Manusia hidup di dunia ini pada hakikatnya ingin hidup bahagia, baik bahagia dunia maupun bahagia akhirat. Banyak cara yang dilakukan untuk mendapatkan kebahagian, misalnya membina rumah tangga, mencari keturunan, dan bahkan juga berlomba-lomba mengumpulkan harta. Tetapi ada yang lebih penting dari semua itu, yakni meintrospeksi diri.

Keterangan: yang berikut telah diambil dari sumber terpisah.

-- ==== Sys2Proof/Laws/Regs.lean ====
section
/-! SUPPORT. Laws of the register table: a field reads as it was written, and a write reaches no other register and no
other field. -/

namespace Sys2Proof.Machine

theorem bitsOf_lt (v hi lo : Nat) : bitsOf v hi lo < 2 ^ (hi + 1 - lo) := Nat.mod_lt _ (Nat.two_pow_pos _)

theorem bitsOf_mul_le (v hi lo : Nat) : bitsOf v hi lo * 2 ^ lo ≤ v :=
  le_trans (Nat.mul_le_mul_right _ (Nat.mod_le _ _)) (Nat.div_mul_le_self v _)

/-- A number in three parts: above the field, the field, below it. -/
theorem split_field (v hi lo : Nat) :
    v = v % 2 ^ lo + 2 ^ lo * (bitsOf v hi lo + 2 ^ (hi + 1 - lo) * (v / 2 ^ lo / 2 ^ (hi + 1 - lo))) := by
  unfold bitsOf
  rw [Nat.mod_add_div, Nat.mod_add_div]

theorem putBits_eq (v hi lo x : Nat) :
    putBits v hi lo x = v % 2 ^ lo + 2 ^ lo * (x % 2 ^ (hi + 1 - lo) + 2 ^ (hi + 1 - lo) * (v / 2 ^ lo / 2 ^ (hi + 1 - lo))) := by
  have h := split_field v hi lo
  have h2 := bitsOf_mul_le v hi lo
  have e : v - bitsOf v hi lo * 2 ^ lo = v % 2 ^ lo + 2 ^ lo * (2 ^ (hi + 1 - lo) * (v / 2 ^ lo / 2 ^ (hi + 1 - lo))) := by
    have e2 : bitsOf v hi lo * 2 ^ lo + (v % 2 ^ lo + 2 ^ lo * (2 ^ (hi + 1 - lo) * (v / 2 ^ lo / 2 ^ (hi + 1 - lo)))) = v := by
      conv_rhs => rw [h]
      ring
    omega
  unfold putBits
  rw [e]
  ring

/-- A field reads as it was put. -/
@[simp] theorem bitsOf_putBits_self (v hi lo x : Nat) : bitsOf (putBits v hi lo x) hi lo = x % 2 ^ (hi + 1 - lo) := by
  rw [putBits_eq]
  unfold bitsOf
  rw [Nat.add_mul_div_left _ _ (Nat.two_pow_pos lo), Nat.div_eq_of_lt (Nat.mod_lt _ (Nat.two_pow_pos lo)), Nat.zero_add,
    Nat.add_mul_mod_self_left, Nat.mod_mod]

/-- A field below the one that was put is as it was. -/
theorem bitsOf_putBits_below {v hi lo x hi' lo' : Nat} (h : hi' < lo) (hl : lo' ≤ hi') :
    bitsOf (putBits v hi lo x) hi' lo' = bitsOf v hi' lo' := by
  have key : ∀ w : Nat, bitsOf w hi' lo' = w % 2 ^ lo / 2 ^ lo' % 2 ^ (hi' + 1 - lo') := by
    intro w
    unfold bitsOf
    have e : lo = lo' + ((hi' + 1 - lo') + (lo - hi' - 1)) := by omega
    conv_rhs => rw [e, pow_add, Nat.mod_mul_right_div_self, pow_add, Nat.mod_mul_right_mod]
  rw [key, key, putBits_eq, Nat.add_mul_mod_self_left, Nat.mod_mod]

/-- A field above the one that was put is as it was. -/
theorem bitsOf_putBits_above {v hi lo x hi' lo' : Nat} (h : hi < lo') (hl : lo ≤ hi) :
    bitsOf (putBits v hi lo x) hi' lo' = bitsOf v hi' lo' := by
  have e : lo' = lo + ((hi + 1 - lo) + (lo' - hi - 1)) := by omega
  have key : ∀ w : Nat, w / 2 ^ lo' = w / 2 ^ lo / 2 ^ (hi + 1 - lo) / 2 ^ (lo' - hi - 1) := by
    intro w
    rw [Nat.div_div_eq_div_mul, Nat.div_div_eq_div_mul, ← pow_add, ← pow_add]
    congr 2
  unfold bitsOf
  rw [key, key v, putBits_eq, Nat.add_mul_div_left _ _ (Nat.two_pow_pos lo), Nat.div_eq_of_lt (Nat.mod_lt _ (Nat.two_pow_pos lo)),
    Nat.zero_add, Nat.add_mul_div_left _ _ (Nat.two_pow_pos _), Nat.div_eq_of_lt (Nat.mod_lt _ (Nat.two_pow_pos _)), Nat.zero_add]

theorem putBits_lt {v hi lo x n : Nat} (hv : v < 2 ^ n) (hn : hi < n) (hl : lo ≤ hi) : putBits v hi lo x < 2 ^ n := by
  have e : n = lo + ((hi + 1 - lo) + (n - hi - 1)) := by omega
  have hq : v / 2 ^ lo / 2 ^ (hi + 1 - lo) < 2 ^ (n - hi - 1) := by
    rw [Nat.div_div_eq_div_mul, ← pow_add]
    apply Nat.div_lt_of_lt_mul
    rw [← pow_add]
    have : lo + (hi + 1 - lo) + (n - hi - 1) = n := by omega
    rw [this]
    exact hv
  have hx := Nat.mod_lt x (Nat.two_pow_pos (hi + 1 - lo))
  have hm := Nat.mod_lt v (Nat.two_pow_pos lo)
  rw [putBits_eq, e, pow_add, pow_add]
  have a1 : x % 2 ^ (hi + 1 - lo) + 2 ^ (hi + 1 - lo) * (v / 2 ^ lo / 2 ^ (hi + 1 - lo)) + 1 ≤ 2 ^ (hi + 1 - lo) * 2 ^ (n - hi - 1) := by
    calc x % 2 ^ (hi + 1 - lo) + 2 ^ (hi + 1 - lo) * (v / 2 ^ lo / 2 ^ (hi + 1 - lo)) + 1
        ≤ 2 ^ (hi + 1 - lo) * (v / 2 ^ lo / 2 ^ (hi + 1 - lo) + 1) := by rw [Nat.mul_add]; omega
      _ ≤ _ := Nat.mul_le_mul_left _ hq
  calc v % 2 ^ lo + 2 ^ lo * (x % 2 ^ (hi + 1 - lo) + 2 ^ (hi + 1 - lo) * (v / 2 ^ lo / 2 ^ (hi + 1 - lo)))
      < 2 ^ lo * (x % 2 ^ (hi + 1 - lo) + 2 ^ (hi + 1 - lo) * (v / 2 ^ lo / 2 ^ (hi + 1 - lo)) + 1) := by rw [Nat.mul_add _ _ 1]; omega
    _ ≤ _ := Nat.mul_le_mul_left _ a1

/-! ### Cells -/

theorem lookup_put_self (m : Cells) (k : Nat) (v : BitVec 128) : (SMap.put m k v).lookup k = some v := by
  induction m with
  | nil => simp [SMap.put]
  | cons p r ih =>
    unfold SMap.put
    split
    · simp [List.lookup]
    · split
      · rename_i e; subst e; simp [List.lookup]
      · rename_i e
        have h2 : (k == p.1) = false := by simpa using e
        simp [List.lookup, h2, ih]

theorem lookup_put_ne (m : Cells) {k k' : Nat} (v : BitVec 128) (h : k' ≠ k) : (SMap.put m k v).lookup k' = m.lookup k' := by
  have h2 : (k' == k) = false := by simpa using h
  induction m with
  | nil => simp [SMap.put, List.lookup, h2]
  | cons p r ih =>
    unfold SMap.put
    split
    · simp [List.lookup, h2]
    · split
      · rename_i e; subst e; simp [List.lookup, h2]
      · simp [List.lookup, ih]

theorem lookup_erase_self (m : Cells) (k : Nat) : (SMap.erase m k).lookup k = none := by
  induction m with
  | nil => rfl
  | cons p r ih =>
    simp only [SMap.erase, List.filter_cons] at ih ⊢
    split
    · rename_i e
      have h2 : (k == p.1) = false := by simp at e ⊢; exact fun h => e h.symm
      simp only [List.lookup, h2, ih]
    · exact ih

theorem lookup_erase_ne (m : Cells) {k k' : Nat} (h : k' ≠ k) : (SMap.erase m k).lookup k' = m.lookup k' := by
  induction m with
  | nil => rfl
  | cons p r ih =>
    simp only [SMap.erase, List.filter_cons] at ih ⊢
    split
    · simp only [List.lookup, ih]
    · rename_i e
      have e' : p.1 = k := by simpa using e
      have h2 : (k' == p.1) = false := by rw [e']; simpa using h
      simp only [List.lookup, h2, ih]

theorem colStatRst_lt {off x : Nat} (h : colStatRst off = some x) : x < 2 ^ 128 := by
  unfold colStatRst at h
  dsimp only at h
  split at h
  · rename_i c
    have h' := Option.some.inj h
    rw [← h']
    split <;> omega
  · cases h

theorem rstRows_lt : rstRows.all (fun r => decide (r.2.2.2.2.2 < 2 ^ 128)) = true := by decide

theorem rstValue_lt (off : Nat) : rstValue off < 2 ^ 128 := by
  unfold rstValue
  cases h : colStatRst off with
  | some x => exact colStatRst_lt h
  | none =>
    simp only [Option.getD_none]
    unfold rowRst
    split
    · rename_i r hr
      exact of_decide_eq_true (List.all_eq_true.1 rstRows_lt r (List.mem_of_find?_eq_some hr))
    · exact Nat.two_pow_pos _

theorem cellOf_lt (m : Cells) (off : Nat) : cellOf m off < 2 ^ 128 := by
  unfold cellOf
  split
  · exact BitVec.isLt _
  · exact rstValue_lt off

/-- A register reads as it was written. -/
@[simp] theorem cellOf_putCell_self (m : Cells) (off v : Nat) : cellOf (putCell m off v) off = v % 2 ^ 128 := by
  unfold cellOf putCell SMap.write
  by_cases e : BitVec.ofNat 128 v = BitVec.ofNat 128 (rstValue off)
  · rw [if_pos e, lookup_erase_self]
    have := congrArg BitVec.toNat e
    simp only [BitVec.toNat_ofNat, Nat.mod_eq_of_lt (rstValue_lt off)] at this
    simpa using this.symm
  · rw [if_neg e, lookup_put_self]
    simp

/-- A write reaches no other register. -/
theorem cellOf_putCell_ne (m : Cells) {off off' : Nat} (v : Nat) (h : off' ≠ off) : cellOf (putCell m off v) off' = cellOf m off' := by
  unfold cellOf putCell SMap.write
  by_cases e : BitVec.ofNat 128 v = BitVec.ofNat 128 (rstValue off)
  · rw [if_pos e, lookup_erase_ne m h]
  · rw [if_neg e, lookup_put_ne m _ h]

/-! ### Fields -/

/-- A field that lies in its register reads as it was written. -/
theorem Dev.get_set_self (d : Dev) (f : Fld) (i j v : Nat) (h : f.hi < 128) (hl : f.lo ≤ f.hi) :
    (d.set f i j v).get f i j = v % 2 ^ (f.hi + 1 - f.lo) := by
  unfold Dev.set Dev.get
  simp only [cellOf_putCell_self]
  rw [Nat.mod_eq_of_lt (putBits_lt (cellOf_lt _ _) h hl), bitsOf_putBits_self]

/-- A field of another register is as it was. -/
theorem Dev.get_set_ne (d : Dev) (f g : Fld) (i j i' j' v : Nat) (h : g.off i' j' ≠ f.off i j) :
    (d.set f i j v).get g i' j' = d.get g i' j' := by
  unfold Dev.set Dev.get
  simp only
  rw [cellOf_putCell_ne _ _ h]

/-- Another field of the same register is as it was. -/
theorem Dev.get_set_other (d : Dev) (f g : Fld) (i j i' j' v : Nat) (hh : f.hi < 128) (hl : f.lo ≤ f.hi) (gl : g.lo ≤ g.hi)
    (h : g.hi < f.lo ∨ f.hi < g.lo) (e : g.off i' j' = f.off i j) : (d.set f i j v).get g i' j' = d.get g i' j' := by
  unfold Dev.set Dev.get
  simp only [e, cellOf_putCell_self]
  rw [Nat.mod_eq_of_lt (putBits_lt (cellOf_lt _ _) hh hl)]
  rcases h with h | h
  · exact bitsOf_putBits_below h gl
  · exact bitsOf_putBits_above h hl

end Sys2Proof.Machine
end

Mengkaji dan menelaah sejauh mana perbuatan yang dilakukan dalm dunia fana ini, apakah bermanfaat untuk akhirat ataukah tidak sama sekali. Jika menjadi pengajar, harus intropeksi diri apakah sudah memberi teladan yang baik kepada para peserta didiknya? Jika menjadi pelajar, harus itropeksi diri apakah sudah menjadi pelajar sesungguhnya atau hanya pelajar mainan? Begitu juga dengan orang tua, harus intropeksi diri apakah sudah menjadi orang tua yang teladan bagi anak-anaknya ataukah belum? Untuk kehidupan akhirat, kita harus mengkaji ulang mengenai pembinaan terhadap diri apakah sudah banyak amal atau belum, semakin hari iman apakah semakin bertambah atau semakin berkurang. Begitu pentingnya untuk mengintrospeksi atau mengevaluasi diri, Allah I ingatkan dalam firman-Nya:

“Wahai orang-orang yang beriman! Bertakwalah kepada Allah dan hendaklah setiap orang memperhatikan apa yang telah diperbuatnya untuk hari esok (akhirat), dan bertakwalah kepada Allah. Sungguh, Allah Mahateliti terhadap apa yang kamu kerjakan”. (Q.S. Al-Hasyr [59]: 18).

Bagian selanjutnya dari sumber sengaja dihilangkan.